## Work order:
Lines from the top of the entries through the line that has "(DEDUCED, notes/assumptions/18.md). -/" must be duplicated exactly, and no others.

*** Opening Records to use ***

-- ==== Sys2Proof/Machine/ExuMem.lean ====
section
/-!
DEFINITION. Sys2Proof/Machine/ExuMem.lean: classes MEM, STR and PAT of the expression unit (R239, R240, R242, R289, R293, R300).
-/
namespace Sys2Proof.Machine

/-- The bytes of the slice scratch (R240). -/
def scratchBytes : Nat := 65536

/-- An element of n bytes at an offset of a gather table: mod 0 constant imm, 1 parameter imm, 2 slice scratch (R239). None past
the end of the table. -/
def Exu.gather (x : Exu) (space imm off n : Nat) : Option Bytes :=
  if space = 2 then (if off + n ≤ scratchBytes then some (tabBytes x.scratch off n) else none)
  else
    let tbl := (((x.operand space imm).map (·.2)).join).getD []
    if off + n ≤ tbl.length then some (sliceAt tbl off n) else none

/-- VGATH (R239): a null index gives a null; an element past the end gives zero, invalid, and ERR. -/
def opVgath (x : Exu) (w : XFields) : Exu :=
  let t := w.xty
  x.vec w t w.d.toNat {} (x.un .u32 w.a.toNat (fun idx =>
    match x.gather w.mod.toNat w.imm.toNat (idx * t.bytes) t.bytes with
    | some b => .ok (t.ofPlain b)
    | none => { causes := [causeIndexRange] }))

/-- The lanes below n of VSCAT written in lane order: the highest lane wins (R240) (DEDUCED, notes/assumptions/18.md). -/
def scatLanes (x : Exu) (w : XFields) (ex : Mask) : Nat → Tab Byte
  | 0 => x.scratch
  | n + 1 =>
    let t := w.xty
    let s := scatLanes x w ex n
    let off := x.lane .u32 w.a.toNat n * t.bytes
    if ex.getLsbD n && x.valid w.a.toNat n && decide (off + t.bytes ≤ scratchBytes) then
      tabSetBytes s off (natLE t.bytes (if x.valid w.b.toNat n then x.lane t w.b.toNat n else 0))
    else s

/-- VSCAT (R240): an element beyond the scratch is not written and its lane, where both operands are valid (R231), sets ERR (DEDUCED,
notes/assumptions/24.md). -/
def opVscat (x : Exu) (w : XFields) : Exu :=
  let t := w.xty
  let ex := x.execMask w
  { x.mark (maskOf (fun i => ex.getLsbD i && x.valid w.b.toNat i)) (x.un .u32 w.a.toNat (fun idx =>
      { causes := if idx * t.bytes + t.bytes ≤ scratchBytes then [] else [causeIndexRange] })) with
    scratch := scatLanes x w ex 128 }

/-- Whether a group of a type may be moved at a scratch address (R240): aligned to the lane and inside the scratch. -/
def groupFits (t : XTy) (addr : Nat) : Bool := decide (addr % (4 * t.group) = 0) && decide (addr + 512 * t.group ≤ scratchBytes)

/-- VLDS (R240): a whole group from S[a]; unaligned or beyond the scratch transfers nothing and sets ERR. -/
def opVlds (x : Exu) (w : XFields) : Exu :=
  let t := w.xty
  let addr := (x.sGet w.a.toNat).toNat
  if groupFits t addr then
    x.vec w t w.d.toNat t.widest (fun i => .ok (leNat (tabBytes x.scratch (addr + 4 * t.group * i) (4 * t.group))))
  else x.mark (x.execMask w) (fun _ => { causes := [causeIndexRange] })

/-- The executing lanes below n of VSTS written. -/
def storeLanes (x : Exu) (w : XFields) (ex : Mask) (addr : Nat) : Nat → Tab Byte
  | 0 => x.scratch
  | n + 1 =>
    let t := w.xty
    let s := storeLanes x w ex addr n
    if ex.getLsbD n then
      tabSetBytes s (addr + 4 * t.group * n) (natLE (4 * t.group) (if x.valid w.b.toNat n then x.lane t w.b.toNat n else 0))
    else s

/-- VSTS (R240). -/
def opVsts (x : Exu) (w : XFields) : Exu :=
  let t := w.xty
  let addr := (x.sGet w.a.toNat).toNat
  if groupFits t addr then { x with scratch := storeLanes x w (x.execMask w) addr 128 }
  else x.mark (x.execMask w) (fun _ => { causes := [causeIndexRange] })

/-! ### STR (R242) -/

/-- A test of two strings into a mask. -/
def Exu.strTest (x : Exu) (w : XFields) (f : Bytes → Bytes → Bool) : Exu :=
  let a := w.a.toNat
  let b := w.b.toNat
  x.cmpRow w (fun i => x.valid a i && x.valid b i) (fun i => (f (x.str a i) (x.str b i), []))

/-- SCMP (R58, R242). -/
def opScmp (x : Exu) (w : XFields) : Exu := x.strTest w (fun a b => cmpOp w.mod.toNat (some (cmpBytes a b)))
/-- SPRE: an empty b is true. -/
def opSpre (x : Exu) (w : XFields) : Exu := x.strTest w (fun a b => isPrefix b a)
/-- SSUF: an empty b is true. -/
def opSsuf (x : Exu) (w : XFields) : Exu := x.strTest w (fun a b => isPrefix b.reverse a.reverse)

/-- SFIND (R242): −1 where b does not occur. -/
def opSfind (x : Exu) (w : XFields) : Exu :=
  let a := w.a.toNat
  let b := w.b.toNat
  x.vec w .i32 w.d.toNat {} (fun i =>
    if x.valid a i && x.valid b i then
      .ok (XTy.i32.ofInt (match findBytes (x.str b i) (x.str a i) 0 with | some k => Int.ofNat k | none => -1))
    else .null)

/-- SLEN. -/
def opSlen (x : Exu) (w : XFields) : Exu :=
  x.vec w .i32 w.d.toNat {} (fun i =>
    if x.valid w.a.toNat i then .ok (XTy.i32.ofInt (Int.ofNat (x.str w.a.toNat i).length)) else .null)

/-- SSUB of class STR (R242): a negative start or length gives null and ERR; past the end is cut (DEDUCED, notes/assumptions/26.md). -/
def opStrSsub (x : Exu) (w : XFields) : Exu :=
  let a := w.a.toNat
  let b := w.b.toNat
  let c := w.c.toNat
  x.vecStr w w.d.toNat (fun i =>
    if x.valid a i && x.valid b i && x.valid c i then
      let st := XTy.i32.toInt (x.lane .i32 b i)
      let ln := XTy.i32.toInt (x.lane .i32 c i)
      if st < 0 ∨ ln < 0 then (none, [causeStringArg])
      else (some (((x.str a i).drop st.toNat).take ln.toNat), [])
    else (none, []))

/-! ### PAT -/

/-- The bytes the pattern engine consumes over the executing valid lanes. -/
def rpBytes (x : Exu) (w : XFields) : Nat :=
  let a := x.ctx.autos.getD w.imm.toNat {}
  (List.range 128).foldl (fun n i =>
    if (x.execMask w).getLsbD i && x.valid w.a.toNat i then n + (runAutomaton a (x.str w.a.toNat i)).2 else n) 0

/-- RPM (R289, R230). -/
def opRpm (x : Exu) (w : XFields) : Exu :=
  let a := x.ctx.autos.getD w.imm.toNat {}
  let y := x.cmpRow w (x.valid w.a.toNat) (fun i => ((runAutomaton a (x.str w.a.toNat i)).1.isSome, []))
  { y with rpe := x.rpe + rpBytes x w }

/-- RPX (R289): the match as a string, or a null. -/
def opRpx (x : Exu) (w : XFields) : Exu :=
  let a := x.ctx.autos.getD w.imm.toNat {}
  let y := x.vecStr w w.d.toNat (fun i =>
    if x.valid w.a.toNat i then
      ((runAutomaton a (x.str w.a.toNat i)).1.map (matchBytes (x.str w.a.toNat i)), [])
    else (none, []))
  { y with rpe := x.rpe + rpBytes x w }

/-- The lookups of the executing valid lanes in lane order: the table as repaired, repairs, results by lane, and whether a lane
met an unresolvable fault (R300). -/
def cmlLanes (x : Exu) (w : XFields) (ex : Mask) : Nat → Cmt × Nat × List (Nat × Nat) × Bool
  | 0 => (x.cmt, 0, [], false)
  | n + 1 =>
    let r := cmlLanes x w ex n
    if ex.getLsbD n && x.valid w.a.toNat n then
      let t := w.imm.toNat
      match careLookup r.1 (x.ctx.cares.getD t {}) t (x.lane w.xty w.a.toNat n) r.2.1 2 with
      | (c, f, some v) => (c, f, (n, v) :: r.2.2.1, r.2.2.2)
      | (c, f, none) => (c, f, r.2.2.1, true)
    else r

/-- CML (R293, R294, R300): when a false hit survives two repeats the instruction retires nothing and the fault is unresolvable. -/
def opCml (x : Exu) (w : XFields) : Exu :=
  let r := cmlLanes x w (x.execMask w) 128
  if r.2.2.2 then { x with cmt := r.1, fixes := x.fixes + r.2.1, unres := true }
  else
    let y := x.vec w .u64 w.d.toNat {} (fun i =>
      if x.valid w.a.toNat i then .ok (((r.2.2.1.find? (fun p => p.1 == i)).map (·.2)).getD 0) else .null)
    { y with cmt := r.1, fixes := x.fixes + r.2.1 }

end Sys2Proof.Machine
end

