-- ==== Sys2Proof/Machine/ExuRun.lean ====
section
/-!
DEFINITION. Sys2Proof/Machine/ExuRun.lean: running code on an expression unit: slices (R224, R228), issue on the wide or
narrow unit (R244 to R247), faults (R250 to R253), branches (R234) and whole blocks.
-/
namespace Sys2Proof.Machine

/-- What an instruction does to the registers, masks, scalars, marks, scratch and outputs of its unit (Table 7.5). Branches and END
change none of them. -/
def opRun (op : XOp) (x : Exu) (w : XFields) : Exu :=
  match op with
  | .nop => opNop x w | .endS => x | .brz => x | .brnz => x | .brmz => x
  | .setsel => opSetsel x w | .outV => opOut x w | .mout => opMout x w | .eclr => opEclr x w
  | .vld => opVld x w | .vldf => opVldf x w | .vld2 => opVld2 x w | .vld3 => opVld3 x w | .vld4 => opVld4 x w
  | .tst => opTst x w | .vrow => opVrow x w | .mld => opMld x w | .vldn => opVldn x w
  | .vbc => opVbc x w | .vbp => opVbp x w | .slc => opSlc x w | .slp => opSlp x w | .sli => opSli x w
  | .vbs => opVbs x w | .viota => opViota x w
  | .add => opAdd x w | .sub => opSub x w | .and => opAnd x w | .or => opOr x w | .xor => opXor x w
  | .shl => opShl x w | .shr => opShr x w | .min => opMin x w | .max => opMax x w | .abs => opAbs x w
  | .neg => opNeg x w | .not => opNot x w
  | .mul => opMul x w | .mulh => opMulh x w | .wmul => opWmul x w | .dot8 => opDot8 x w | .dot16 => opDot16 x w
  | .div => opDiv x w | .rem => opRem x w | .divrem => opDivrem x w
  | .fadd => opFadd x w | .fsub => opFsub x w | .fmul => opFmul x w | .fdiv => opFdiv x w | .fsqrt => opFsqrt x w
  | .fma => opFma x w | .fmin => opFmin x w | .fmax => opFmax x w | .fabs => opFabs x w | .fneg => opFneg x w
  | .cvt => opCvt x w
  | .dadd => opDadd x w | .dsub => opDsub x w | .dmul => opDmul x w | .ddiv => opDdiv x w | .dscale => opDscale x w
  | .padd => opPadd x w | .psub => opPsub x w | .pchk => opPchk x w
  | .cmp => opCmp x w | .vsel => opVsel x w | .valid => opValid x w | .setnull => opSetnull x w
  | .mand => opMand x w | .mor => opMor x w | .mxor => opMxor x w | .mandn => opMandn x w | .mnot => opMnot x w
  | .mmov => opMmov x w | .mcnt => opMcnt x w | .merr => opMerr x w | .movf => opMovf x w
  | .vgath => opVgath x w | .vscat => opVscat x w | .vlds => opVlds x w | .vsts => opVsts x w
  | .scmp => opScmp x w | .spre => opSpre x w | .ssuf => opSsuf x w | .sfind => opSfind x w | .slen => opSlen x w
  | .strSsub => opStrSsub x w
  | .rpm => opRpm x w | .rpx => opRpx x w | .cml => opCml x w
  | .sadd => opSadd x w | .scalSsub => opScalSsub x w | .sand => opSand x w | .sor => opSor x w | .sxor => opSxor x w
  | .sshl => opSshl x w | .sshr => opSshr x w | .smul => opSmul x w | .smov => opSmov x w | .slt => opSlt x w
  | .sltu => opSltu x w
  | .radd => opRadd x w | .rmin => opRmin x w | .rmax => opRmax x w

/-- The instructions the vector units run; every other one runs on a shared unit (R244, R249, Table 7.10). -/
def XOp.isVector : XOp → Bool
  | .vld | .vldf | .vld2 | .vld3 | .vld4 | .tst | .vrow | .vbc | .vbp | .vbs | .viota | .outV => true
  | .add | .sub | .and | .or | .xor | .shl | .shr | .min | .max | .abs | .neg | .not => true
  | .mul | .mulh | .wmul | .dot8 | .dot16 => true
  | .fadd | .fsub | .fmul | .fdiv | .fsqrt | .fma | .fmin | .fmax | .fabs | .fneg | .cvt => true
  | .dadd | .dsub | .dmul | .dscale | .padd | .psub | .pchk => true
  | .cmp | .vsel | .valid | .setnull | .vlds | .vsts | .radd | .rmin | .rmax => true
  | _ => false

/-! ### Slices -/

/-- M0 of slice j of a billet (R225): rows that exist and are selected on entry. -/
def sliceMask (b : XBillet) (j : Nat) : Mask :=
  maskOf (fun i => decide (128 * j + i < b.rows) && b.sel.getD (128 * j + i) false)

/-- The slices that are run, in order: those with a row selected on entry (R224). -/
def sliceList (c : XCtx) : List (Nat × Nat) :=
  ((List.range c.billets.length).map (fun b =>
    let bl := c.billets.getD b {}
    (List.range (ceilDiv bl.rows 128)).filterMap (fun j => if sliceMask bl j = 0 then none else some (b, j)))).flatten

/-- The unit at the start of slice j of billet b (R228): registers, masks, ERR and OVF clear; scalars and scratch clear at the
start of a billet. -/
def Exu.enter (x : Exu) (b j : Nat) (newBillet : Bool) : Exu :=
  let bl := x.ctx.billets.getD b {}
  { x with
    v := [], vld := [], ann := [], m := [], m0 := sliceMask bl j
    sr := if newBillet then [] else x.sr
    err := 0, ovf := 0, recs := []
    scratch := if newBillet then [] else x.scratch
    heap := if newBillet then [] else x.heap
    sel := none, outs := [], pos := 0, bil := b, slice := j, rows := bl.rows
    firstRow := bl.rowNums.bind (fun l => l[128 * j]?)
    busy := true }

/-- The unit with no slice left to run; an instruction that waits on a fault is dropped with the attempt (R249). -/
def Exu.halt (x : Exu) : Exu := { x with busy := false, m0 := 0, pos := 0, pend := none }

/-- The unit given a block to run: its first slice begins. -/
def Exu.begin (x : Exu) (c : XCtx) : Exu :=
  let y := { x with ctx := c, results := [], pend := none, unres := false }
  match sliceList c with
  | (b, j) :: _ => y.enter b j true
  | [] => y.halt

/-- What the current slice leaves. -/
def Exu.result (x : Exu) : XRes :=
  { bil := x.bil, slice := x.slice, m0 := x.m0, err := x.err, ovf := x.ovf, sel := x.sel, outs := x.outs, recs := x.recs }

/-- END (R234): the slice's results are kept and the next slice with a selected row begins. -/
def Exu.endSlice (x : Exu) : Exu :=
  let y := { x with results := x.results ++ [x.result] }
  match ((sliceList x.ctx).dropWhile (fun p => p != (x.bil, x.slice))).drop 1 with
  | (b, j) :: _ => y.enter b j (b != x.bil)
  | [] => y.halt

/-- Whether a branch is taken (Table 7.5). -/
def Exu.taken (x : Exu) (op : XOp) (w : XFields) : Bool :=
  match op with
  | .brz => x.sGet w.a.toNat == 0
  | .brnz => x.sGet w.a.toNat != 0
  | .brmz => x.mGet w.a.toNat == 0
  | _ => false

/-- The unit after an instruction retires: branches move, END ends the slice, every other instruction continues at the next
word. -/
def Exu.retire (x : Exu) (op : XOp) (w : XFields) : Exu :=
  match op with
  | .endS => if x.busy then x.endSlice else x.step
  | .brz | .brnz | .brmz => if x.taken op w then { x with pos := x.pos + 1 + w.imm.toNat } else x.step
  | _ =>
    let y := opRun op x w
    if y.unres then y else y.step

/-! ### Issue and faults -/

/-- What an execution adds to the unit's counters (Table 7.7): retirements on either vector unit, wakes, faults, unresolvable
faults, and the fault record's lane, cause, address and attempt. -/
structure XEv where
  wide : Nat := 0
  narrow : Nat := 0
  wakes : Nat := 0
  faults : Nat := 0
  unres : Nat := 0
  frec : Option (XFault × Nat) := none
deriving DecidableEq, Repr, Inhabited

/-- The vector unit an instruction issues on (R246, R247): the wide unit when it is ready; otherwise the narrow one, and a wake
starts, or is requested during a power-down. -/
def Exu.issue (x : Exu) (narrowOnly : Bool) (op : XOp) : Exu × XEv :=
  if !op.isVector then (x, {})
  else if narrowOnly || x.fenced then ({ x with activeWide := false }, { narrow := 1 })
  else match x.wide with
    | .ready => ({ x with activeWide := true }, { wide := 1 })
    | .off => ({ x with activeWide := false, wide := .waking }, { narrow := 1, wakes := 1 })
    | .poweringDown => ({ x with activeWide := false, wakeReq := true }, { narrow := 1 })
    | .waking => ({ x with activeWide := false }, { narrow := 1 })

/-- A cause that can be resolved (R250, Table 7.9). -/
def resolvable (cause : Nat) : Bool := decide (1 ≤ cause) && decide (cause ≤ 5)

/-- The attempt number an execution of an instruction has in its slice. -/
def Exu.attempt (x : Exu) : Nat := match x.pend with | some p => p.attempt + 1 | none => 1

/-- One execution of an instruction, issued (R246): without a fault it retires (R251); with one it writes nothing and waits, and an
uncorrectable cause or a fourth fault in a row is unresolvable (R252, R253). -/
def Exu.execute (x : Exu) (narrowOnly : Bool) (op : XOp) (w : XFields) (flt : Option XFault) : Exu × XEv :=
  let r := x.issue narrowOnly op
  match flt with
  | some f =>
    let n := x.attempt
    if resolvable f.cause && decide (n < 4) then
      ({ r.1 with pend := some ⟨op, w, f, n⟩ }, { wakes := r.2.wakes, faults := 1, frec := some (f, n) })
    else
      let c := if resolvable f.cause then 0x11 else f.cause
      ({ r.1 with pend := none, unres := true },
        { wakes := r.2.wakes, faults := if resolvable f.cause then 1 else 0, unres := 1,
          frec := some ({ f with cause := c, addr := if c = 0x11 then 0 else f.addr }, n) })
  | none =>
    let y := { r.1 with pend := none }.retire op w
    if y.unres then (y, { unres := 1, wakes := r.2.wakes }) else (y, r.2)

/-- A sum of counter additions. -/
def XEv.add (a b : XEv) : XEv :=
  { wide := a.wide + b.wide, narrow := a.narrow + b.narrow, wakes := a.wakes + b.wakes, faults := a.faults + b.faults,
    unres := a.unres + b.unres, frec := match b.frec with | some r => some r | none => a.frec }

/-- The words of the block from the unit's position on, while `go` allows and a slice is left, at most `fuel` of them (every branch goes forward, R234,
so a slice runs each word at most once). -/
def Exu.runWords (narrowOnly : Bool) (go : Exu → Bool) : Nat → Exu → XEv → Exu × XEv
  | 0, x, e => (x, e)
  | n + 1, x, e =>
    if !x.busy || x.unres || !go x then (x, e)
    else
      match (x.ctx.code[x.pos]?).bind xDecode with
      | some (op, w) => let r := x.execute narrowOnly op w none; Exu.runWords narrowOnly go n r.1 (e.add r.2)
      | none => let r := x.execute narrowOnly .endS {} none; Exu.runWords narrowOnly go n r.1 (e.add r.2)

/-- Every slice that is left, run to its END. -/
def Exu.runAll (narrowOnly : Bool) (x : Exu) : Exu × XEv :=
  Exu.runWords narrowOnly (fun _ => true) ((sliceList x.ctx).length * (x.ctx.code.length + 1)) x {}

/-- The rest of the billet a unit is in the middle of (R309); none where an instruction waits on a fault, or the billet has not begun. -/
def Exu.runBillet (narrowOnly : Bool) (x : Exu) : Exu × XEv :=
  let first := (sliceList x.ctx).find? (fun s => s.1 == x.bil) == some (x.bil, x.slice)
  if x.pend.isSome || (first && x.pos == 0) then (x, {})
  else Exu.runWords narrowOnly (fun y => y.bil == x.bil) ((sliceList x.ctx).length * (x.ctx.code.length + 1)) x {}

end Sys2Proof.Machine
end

*** Closing Records to use ***

## Your solution:
-- ==== Sys2Proof/Machine/ExuMem.lean ====
section
/-!
DEFINITION. Sys2Proof/Machine/ExuMem.lean: classes MEM, STR and PAT of the expression unit (R239, R240, R242, R289, R293, R300).
-/
namespace Sys2Proof.Machine

/-- The bytes of the slice scratch (R240). -/
def scratchBytes : Nat := 65536

/-- An element of n bytes at an offset of a gather table: mod 0 constant imm, 1 parameter imm, 2 slice scratch (R239). None past
the end of the table. -/
def Exu.gather (x : Exu) (space imm off n : Nat) : Option Bytes :=
  if space = 2 then (if off + n ≤ scratchBytes then some (tabBytes x.scratch off n) else none)
  else
    let tbl := (((x.operand space imm).map (·.2)).join).getD []
    if off + n ≤ tbl.length then some (sliceAt tbl off n) else none

/-- VGATH (R239): a null index gives a null; an element past the end gives zero, invalid, and ERR. -/
def opVgath (x : Exu) (w : XFields) : Exu :=
  let t := w.xty
  x.vec w t w.d.toNat {} (x.un .u32 w.a.toNat (fun idx =>
    match x.gather w.mod.toNat w.imm.toNat (idx * t.bytes) t.bytes with
    | some b => .ok (t.ofPlain b)
    | none => { causes := [causeIndexRange] }))

/-- The lanes below n of VSCAT written in lane order: the highest lane wins (R240) (DEDUCED, notes/assumptions/18.md). -/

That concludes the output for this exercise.